───── Materials provided ─────
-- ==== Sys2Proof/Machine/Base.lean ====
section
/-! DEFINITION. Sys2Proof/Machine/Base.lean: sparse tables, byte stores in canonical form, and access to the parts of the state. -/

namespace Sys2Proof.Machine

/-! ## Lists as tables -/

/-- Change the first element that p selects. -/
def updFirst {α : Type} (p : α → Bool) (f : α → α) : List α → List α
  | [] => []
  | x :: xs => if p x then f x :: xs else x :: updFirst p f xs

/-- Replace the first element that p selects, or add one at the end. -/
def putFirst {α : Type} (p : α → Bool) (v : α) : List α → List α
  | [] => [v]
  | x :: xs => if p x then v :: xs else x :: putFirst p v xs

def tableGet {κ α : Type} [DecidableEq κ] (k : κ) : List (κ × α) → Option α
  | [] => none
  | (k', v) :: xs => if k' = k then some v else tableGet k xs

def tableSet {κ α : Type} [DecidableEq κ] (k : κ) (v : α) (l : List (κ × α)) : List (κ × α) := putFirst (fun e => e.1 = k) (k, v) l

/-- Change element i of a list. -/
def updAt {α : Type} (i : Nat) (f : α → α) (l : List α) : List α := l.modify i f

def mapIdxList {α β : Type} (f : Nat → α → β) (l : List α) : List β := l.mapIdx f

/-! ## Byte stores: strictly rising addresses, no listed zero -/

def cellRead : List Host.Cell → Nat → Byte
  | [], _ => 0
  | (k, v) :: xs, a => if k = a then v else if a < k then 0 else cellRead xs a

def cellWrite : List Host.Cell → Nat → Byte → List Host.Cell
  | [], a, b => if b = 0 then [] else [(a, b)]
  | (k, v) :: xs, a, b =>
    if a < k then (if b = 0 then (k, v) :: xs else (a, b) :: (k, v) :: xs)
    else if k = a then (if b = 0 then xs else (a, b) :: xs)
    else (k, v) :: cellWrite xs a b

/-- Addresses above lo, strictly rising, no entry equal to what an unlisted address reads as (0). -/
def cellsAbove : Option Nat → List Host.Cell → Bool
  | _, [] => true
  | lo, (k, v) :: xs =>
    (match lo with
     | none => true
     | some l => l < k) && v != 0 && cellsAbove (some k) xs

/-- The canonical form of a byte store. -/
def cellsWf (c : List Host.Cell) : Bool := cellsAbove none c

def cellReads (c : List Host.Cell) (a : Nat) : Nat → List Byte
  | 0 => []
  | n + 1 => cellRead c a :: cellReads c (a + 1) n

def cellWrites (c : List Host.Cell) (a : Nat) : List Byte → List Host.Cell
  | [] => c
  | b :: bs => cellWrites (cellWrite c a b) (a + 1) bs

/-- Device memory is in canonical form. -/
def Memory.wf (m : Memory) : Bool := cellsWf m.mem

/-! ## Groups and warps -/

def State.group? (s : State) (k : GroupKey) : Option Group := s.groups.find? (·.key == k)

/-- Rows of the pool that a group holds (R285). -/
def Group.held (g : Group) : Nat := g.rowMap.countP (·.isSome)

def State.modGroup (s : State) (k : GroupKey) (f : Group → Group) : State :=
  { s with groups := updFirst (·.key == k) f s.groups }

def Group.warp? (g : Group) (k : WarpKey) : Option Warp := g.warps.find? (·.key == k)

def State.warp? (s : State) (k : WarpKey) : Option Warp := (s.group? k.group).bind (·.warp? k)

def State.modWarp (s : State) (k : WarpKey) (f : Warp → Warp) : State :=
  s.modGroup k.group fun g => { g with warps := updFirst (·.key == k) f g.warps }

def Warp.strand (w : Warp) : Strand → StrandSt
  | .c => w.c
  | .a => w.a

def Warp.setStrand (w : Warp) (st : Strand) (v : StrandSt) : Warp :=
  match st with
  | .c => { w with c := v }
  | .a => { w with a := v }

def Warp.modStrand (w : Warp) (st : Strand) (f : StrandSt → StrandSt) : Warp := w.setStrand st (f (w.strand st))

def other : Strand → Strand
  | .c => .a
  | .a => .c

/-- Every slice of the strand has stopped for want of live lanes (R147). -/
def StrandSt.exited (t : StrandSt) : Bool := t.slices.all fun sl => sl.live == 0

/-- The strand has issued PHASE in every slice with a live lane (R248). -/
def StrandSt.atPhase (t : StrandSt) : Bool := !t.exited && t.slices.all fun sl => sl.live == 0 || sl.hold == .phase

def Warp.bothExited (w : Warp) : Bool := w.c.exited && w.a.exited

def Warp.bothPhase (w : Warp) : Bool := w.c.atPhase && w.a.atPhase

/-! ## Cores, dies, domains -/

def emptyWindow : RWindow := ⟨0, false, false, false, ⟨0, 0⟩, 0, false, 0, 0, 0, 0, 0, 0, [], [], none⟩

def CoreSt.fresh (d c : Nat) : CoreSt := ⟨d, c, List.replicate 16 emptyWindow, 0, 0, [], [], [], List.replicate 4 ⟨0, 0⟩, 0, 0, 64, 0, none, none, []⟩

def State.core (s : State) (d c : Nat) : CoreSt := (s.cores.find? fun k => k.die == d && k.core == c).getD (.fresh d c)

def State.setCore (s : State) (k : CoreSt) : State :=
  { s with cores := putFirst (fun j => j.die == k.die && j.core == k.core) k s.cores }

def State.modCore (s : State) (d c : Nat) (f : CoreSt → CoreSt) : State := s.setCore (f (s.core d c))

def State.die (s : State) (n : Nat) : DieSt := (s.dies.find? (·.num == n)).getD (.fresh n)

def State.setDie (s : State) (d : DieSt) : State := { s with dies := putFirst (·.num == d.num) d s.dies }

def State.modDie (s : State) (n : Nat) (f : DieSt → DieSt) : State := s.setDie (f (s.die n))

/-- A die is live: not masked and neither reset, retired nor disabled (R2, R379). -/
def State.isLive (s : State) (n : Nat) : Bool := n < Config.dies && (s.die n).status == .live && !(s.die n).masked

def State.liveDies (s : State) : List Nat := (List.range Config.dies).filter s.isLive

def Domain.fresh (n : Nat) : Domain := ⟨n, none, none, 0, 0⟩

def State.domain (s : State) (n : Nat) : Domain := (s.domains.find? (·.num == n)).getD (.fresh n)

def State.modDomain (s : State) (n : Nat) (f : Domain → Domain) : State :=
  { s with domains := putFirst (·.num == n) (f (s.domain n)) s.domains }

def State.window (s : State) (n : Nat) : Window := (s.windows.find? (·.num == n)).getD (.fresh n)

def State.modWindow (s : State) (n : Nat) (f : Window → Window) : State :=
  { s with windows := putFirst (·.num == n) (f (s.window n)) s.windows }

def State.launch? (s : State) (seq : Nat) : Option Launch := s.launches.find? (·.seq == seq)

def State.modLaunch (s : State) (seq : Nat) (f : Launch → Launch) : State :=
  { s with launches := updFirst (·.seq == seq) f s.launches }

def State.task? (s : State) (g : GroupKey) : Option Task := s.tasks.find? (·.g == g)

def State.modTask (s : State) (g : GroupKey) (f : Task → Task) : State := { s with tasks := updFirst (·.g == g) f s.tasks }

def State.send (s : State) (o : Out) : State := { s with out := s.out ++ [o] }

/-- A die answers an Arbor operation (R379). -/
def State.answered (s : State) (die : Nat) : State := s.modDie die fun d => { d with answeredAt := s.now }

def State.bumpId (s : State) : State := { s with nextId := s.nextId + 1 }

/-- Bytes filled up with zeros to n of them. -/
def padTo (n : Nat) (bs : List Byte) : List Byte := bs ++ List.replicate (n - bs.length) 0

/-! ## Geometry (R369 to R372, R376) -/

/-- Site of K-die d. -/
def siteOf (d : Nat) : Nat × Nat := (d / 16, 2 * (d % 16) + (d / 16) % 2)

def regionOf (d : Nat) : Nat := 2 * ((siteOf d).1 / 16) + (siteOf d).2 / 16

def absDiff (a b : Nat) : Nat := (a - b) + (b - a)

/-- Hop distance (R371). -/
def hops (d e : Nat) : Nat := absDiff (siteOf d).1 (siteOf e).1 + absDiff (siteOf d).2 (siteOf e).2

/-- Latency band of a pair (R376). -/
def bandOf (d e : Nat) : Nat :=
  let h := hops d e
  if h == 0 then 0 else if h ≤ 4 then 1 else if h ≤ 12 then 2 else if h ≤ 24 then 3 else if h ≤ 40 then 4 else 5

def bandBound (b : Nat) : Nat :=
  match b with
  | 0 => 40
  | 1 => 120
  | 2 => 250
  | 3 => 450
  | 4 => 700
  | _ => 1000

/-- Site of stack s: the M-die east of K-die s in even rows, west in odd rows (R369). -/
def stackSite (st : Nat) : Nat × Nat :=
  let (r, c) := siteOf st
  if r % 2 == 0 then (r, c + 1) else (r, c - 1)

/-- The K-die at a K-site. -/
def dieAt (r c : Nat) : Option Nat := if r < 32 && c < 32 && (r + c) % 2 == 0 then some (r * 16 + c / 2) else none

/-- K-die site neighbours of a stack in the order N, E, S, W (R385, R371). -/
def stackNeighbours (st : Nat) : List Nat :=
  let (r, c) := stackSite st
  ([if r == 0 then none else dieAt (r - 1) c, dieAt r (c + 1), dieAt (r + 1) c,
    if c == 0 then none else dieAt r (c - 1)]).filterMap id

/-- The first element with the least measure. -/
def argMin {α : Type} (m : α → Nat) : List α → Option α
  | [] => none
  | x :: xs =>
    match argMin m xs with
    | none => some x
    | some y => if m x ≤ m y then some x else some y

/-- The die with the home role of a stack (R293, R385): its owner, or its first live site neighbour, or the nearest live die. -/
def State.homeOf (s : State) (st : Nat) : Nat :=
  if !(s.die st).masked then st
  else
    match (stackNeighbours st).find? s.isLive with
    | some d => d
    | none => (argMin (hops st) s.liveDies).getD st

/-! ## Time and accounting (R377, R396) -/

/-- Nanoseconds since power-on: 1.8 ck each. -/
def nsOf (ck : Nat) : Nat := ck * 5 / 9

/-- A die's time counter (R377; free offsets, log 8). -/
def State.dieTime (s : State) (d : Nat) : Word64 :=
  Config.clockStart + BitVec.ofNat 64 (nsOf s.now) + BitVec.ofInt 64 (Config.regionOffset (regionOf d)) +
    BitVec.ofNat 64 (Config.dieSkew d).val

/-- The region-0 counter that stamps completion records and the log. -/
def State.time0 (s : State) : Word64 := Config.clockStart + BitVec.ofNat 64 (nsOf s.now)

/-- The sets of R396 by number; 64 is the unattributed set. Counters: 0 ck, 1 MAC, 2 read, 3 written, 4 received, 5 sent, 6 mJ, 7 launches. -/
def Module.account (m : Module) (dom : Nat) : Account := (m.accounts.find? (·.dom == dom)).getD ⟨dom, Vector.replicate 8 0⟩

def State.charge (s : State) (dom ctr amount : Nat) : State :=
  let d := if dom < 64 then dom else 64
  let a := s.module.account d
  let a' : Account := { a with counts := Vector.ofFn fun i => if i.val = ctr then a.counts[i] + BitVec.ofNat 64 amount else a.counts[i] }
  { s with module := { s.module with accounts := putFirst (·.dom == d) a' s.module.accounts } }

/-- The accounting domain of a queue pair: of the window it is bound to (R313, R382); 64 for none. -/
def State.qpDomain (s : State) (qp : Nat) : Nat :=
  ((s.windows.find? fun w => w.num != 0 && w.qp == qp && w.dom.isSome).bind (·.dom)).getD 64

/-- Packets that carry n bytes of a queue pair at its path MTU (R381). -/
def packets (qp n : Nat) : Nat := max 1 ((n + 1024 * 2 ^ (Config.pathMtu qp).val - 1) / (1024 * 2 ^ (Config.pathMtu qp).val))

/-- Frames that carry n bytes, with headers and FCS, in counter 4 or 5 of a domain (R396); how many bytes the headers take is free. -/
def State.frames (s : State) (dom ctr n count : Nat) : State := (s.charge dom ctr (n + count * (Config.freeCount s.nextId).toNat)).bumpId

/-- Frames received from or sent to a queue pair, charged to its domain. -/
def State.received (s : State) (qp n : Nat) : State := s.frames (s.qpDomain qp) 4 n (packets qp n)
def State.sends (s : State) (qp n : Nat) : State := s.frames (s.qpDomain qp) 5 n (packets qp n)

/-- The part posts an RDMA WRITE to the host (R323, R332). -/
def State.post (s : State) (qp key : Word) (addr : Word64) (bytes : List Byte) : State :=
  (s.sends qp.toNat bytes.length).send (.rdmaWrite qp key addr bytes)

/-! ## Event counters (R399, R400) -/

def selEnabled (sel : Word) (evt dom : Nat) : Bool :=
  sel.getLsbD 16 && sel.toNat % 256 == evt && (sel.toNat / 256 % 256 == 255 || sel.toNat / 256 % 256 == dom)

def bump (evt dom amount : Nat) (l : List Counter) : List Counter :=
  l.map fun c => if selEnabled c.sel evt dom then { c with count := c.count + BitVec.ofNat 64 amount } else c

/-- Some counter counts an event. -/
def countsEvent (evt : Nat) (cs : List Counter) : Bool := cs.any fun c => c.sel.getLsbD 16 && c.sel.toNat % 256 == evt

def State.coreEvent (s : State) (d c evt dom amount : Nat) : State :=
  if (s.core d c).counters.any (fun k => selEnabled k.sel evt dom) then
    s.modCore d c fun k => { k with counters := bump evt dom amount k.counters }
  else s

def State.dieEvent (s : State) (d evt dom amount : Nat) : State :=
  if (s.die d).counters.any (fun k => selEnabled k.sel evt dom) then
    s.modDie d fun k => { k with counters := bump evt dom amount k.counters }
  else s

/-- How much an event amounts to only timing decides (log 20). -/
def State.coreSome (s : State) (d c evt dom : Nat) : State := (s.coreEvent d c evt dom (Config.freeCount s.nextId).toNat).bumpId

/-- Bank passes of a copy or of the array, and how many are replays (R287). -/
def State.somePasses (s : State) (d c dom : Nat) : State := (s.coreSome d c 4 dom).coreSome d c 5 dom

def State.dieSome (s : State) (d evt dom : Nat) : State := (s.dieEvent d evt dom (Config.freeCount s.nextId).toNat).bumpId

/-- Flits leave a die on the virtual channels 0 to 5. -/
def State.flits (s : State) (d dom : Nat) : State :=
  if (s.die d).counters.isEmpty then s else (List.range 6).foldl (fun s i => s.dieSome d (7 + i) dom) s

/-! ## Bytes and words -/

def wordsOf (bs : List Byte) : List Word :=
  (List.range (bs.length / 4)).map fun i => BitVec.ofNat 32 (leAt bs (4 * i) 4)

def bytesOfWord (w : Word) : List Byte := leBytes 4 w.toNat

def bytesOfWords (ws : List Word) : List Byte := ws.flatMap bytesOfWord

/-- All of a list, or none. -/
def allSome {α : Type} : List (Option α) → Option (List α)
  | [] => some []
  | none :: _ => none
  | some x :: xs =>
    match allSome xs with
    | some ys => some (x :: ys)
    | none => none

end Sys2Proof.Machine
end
─────
Task to carry out :: The response must hold only the lines above from the line with "def Warp.modStrand (w" through the line with "s with cores", each copied exactly, both ends kept.

Response to this task ::
def Warp.modStrand (w : Warp) (st : Strand) (f : StrandSt → StrandSt) : Warp := w.setStrand st (f (w.strand st))

def other : Strand → Strand
  | .c => .a
  | .a => .c

/-- Every slice of the strand has stopped for want of live lanes (R147). -/
def StrandSt.exited (t : StrandSt) : Bool := t.slices.all fun sl => sl.live == 0

/-- The strand has issued PHASE in every slice with a live lane (R248). -/
def StrandSt.atPhase (t : StrandSt) : Bool := !t.exited && t.slices.all fun sl => sl.live == 0 || sl.hold == .phase

def Warp.bothExited (w : Warp) : Bool := w.c.exited && w.a.exited

def Warp.bothPhase (w : Warp) : Bool := w.c.atPhase && w.a.atPhase

/-! ## Cores, dies, domains -/

def emptyWindow : RWindow := ⟨0, false, false, false, ⟨0, 0⟩, 0, false, 0, 0, 0, 0, 0, 0, [], [], none⟩

def CoreSt.fresh (d c : Nat) : CoreSt := ⟨d, c, List.replicate 16 emptyWindow, 0, 0, [], [], [], List.replicate 4 ⟨0, 0⟩, 0, 0, 64, 0, none, none, []⟩

def State.core (s : State) (d c : Nat) : CoreSt := (s.cores.find? fun k => k.die == d && k.core == c).getD (.fresh d c)

def State.setCore (s : State) (k : CoreSt) : State :=
  { s with cores := putFirst (fun j => j.die == k.die && j.core == k.core) k s.cores }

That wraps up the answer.